WASHINGTON — Treasury Secretary Henry Paulson confirmed Wednesday what many industry observers had begun to suspect — the government is abandoning its plan to buy troubled assets from banks.
The news brought criticism from several quarters, including lawmakers who saw it as a missed opportunity, bankers who said they have whiplash from the Treasury's about-face, and industry observers who praised the move but openly doubted the professed rationale for it.
Mr. Paulson also raised additional questions by appearing to reject a plan developed by Federal Deposit Insurance Corp. Chairman Sheila Bair to use funds from the Troubled Asset Relief Program to offer loan guarantees to lenders that agree to systematic loan modifications of distressed mortgages. Though praising the idea's merits, Mr. Paulson appeared unwilling to use the $700 billion allocated by Congress to fund it.
The Bair plan is "an important program, but that is a subsidy or spending program," he said. "We have Tarp, which is an investment, not spending. We are continuing to work through that issue."
This angered some on Capitol Hill who said they will push President-elect Obama to offer the program when he takes office next year. "I disagree with one of the major decisions, from my standpoint, which is not to use any of the Tarp [funds] for mortgage foreclosure reduction," said House Financial Services Committee Chairman Barney Frank.
He said his sense from talking to Mr. Paulson was that the Treasury had modified the FDIC plan "to where they think it's OK substantively, but they need the money."
Rep. Frank said he was disappointed that the Treasury had abandoned plans to buy assets directly; doing so would have given the government more leeway to engage in loan modifications, he argued.
"I think he's wrong not to use it that way because the point was, we would buy these assets from lenders at less than 100 cents on the dollar … and then in turn modify the mortgage downward," he said.
Industry representatives, meanwhile, said the shift of the entire purpose of Tarp — which, as its name implies, was sold to Congress as an asset-purchase plan — was disconcerting to the banking industry.
"This program has had more twists and turns than a mountain road, and it is difficult for the industry to keep up," said Ed Yingling, the president and CEO of the American Bankers Association. "One of the things we've been concerned on is, the public is really confused."
Mr. Paulson justified the move by saying capital injections would do more to help the economy.
"Over these past weeks we have continued to examine the relative benefits of purchasing illiquid mortgage-related assets," he said. "Our assessment at this time is, that is not the most effective way to use Tarp funds."

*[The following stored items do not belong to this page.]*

/-- POWER_ON_START: with `e` 1 power is applied anew, whatever the state, and the next start begins; else the next start step runs:
`a` 0 it succeeds, 1 it fails, 2 (step 2) one port links, port `b`. `pairs` gives, at step 5, the cores that fail their test (die, 8 ×
position + number), and at step 8 the Tilic ports that train (port, 0); at steps 1 and 7, what `accepted` says. At a failure of step 7,
`b` is 1 + the port whose winch failed.
Log entry 59 (DEDUCED). -/
def powerOn (a : EvArgs) (s : State) : Option State :=
  let n := s.step + 1
  let a := if (n = 1 || n = 7) && !s.accepted n a then { a with a := 1 } else a
  if a.e = 1 then some s.repower
  else if s.stt != 0 || 9 < n then none
  else if n = 2 then (if 2 < a.a || 1 < a.b || (a.a = 2 && !s.downPorts.isEmpty) then none else some (s.linkStep a.a a.b))
  else if n = 9 then (if a.a = 0 then some { s.stepPass 9 with stt := 1 } else none)
  else if a.a = 0 then
    let s := s.stepPass n
    some (
      if n = 5 then s.substitute a.pairs
      else if n = 4 then s.replaceBanks
      else if n = 8 then { s with tports := s.tports.mapIdx (fun i (t : TPort) => { t with up := a.pairs.any (fun e => e.1 == i) }) }
      else s)
  else if n = 3 then some (s.stepFail 3 0 false)
  else
    let r := s.startOf n
    let s' := s.stepFail n (r.alt + 1) (r.alt < 3)
    some (
      if n = 7 && a.b != 0 && s.spares != 0 && r.alt < 3 then
        { s' with
          spares := s.spares - 1
          winches := updateWhere (·.port == a.b - 1) (fun (w : Winch) => { w with failed := true, spare := some s.spares }) s.winches }
      else if n = 5 then { s' with failedCores := s.failedCores ++ (s.failing a.pairs).eraseDups }
      else s')

/-! ## Registers without a row of their own (R8, R381, R385) -/

/-- A number with some of its bytes, from byte `off` on, replaced. -/
def putBytes (v width off : Nat) (bs : List Byte) : Nat := leNat (overlay (leBytes width v) 0 bs off)

/-- The part of a write at `off` that falls on the register of `width` bytes at `reg`: its offset within the register, and its bytes. -/
def partOn (reg width off : Nat) (bs : List Byte) : Option (Nat × List Byte) :=
  let lo := max reg off
  let hi := min (reg + width) (off + bs.length)
  if hi ≤ lo then none else some (lo - reg, (bs.drop (lo - off)).take (hi - lo))

/-- Write one register if the write touches it. -/
def onReg (reg width off : Nat) (bs : List Byte) (f : (Nat → Nat) → State → State) (s : State) : State :=
  match partOn reg width off bs with
  | none => s
  | some (o, part) => f (fun v => putBytes v width o part) s

/-- W1C: the ones written clear bits. -/
def w1c (old : Word) (put : Nat → Nat) : Word := old &&& ~~~(BitVec.ofNat 32 (put 0))

/-- A write to the register window. -/
def State.regWrite (s : State) (off : Nat) (bs : List Byte) : State :=
  let s := (List.range 6).foldl (fun s i => onReg (0x108 + 8 * i) 8 off bs (fun put s =>
    { s with args := Tbl.set 0 s.args i (BitVec.ofNat 64 (put (Tbl.get 0 s.args i).toNat)) }) s) s
  let s := onReg 0x200 4 off bs (fun put s => { s with semErr := w1c s.semErr put }) s
  let s := onReg 0x208 4 off bs (fun put s => { s with cfgErr := w1c s.cfgErr put }) s
  onReg 0x210 4 off bs (fun put s => { s with slotErr := w1c s.slotErr put }) s

/-- A write to a port's mailbox window: RPTR, LOST and the nonce. -/
def State.mailWrite (s : State) (port off : Nat) (bs : List Byte) : State :=
  let on := fun (f : Port → Port) (s : State) => { s with ports := s.ports.mapIdx (fun i q => if i = port then f q else q) }
  let s := onReg 4104 8 off bs (fun put s => on (fun q => { q with rptr := put q.rptr }) s) s
  let s := onReg 4112 4 off bs (fun put s => on (fun q => { q with lost := w1c q.lost put }) s) s
  match partOn 16384 32 off bs with
  | none => s
  | some (o, part) => on (fun q => { q with nonce := writeBytes q.nonce o part }) s

/-- REGISTER_WRITE: port `a` writes `data` at offset `c` of BAR `b`: the register window is BAR 0, the mailbox lies in BAR 4. A
register that is read-only, and an offset that holds none, ignore it. -/
def registerWrite (a : EvArgs) (s : State) : Option State :=
  if !s.linked a.a || a.data.isEmpty then none
  else if a.b = 0 then some (s.regWrite a.c a.data)
  else if a.b = 4 then some (s.mailWrite a.a a.c a.data)
  else none

/-! ## Reads (R294, R381, R385) -/

/-- The doubleword at an offset of the register window, as a port reads it.
Log entry 71 (DEDUCED). -/
def State.regRead (s : State) (port off : Nat) : Nat :=
  match off with
  | 0x0000 => 0x4B39 + (if s.single then 2 ^ 16 else 0)
  | 0x0008 => port
  | 0x0010 => (if s.stt = 0 && s.step != 0 then min 9 (s.step + 1) else s.step) + s.stt * 2 ^ 8
  | 0x0140 => (if s.cmd.isSome then 1 else 0) + s.cstErr * 2 ^ 8 + s.cstRes.toNat * 2 ^ 16 + s.cstSer * 2 ^ 48
  | 0x0200 => s.semErr.toNat
  | 0x0208 => s.cfgErr.toNat
  | 0x0210 => s.slotErr.toNat
  | 0x0218 => s.otsRem
  | _ => if 0x108 ≤ off && off ≤ 0x130 && off % 8 = 0 then s.argOf ((off - 0x108) / 8) else 0

/-- The bytes of the mailbox window at an offset.
Log entry 71 (DEDUCED). -/
def Port.mailRead (p : Port) (off n : Nat) : List Byte :=
  let byte := fun (o : Nat) =>
    if 4096 ≤ o && o < 4104 then BitVec.ofNat 8 (p.wptr / 2 ^ (8 * (o - 4096)))
    else if 4104 ≤ o && o < 4112 then BitVec.ofNat 8 (p.rptr / 2 ^ (8 * (o - 4104)))
    else if 4112 ≤ o && o < 4116 then BitVec.ofNat 8 (p.lost.toNat / 2 ^ (8 * (o - 4112)))
    else if 8192 ≤ o && o < 16384 then ((Tbl.find? p.events ((o - 8192) / 64)).getD []).getD (o % 64) 0
    else if 16384 ≤ o && o < 16416 then Tbl.get 0 p.nonce (o - 16384)
    else if 16416 ≤ o then p.report.getD (o - 16416) 0
    else 0
  (List.range n).map (fun i => byte (off + i))

/-- The bytes of a launch slot as a port reads them: committed or free, the last sequence number or all ones, zeros.
Log entry 71 (DEDUCED). -/
def State.slotRead (s : State) (port i : Nat) : List Byte :=
  let x := (s.slot? port i).getD (LSlot.new port i)
  leBytes 8 (if x.committed then 1 else 0) ++ leBytes 8 (x.seq.getD (2 ^ 64 - 1)) ++ List.replicate 112 0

The Treasury is focused on expanding the capital program, including to nonbank financial institutions, he said, but he did not say which industries would be helped. It is widely assumed that insurance companies will get Treasury funds.
Mr. Paulson also said his department, along with the Federal Reserve Board, would create in coming weeks a liquidity facility for AAA-rated, asset-backed securities.
A change in market conditions necessitated the focus on capital injections, he said. "The facts changed, and the situation worsened, and given the situation we confronted we said the right way to use taxpayers' money … would be through an investment program."
But Karen Shaw Petrou, the managing director of Federal Financial Analytics Inc., said there had been no change in market conditions — the Treasury just realized that an asset purchase program was too difficult.
"If the plan wasn't going to work, that was as foreseeable on Sept. 19 as it was on Oct. 10 ," she said. "They rushed out the asset-purchase program without considering how complicated it was."
Some lawmakers and industry observers praised the Treasury's move, however, saying it was overdue. "It was the worst-kept secret in Washington that the auctions wouldn't work and were likely to be scrapped," said Sen. Charles Schumer, D-N.Y., the chairman of the Joint Economic Committee. "It was clear from the beginning that capital injections were the way to go."
Where the Treasury will focus next remains open to question. Mr. Paulson said the agency might require future applicants to prove they can raise private-sector capital. "We are carefully evaluating programs which would further leverage the impact of a Tarp investment by attracting private capital, potentially through matching investments," he said. "We will also consider capital needs of nonbank financial institutions not eligible for the current capital program; broadening access in this way would bring both benefits and challenges."
Though Democratic lawmakers are discussing a bill that would require Treasury to give $25 billion from Tarp to the auto industry, Mr. Paulson appeared to rule that out. "The intent of the Tarp was to deal with the financial industry," he said.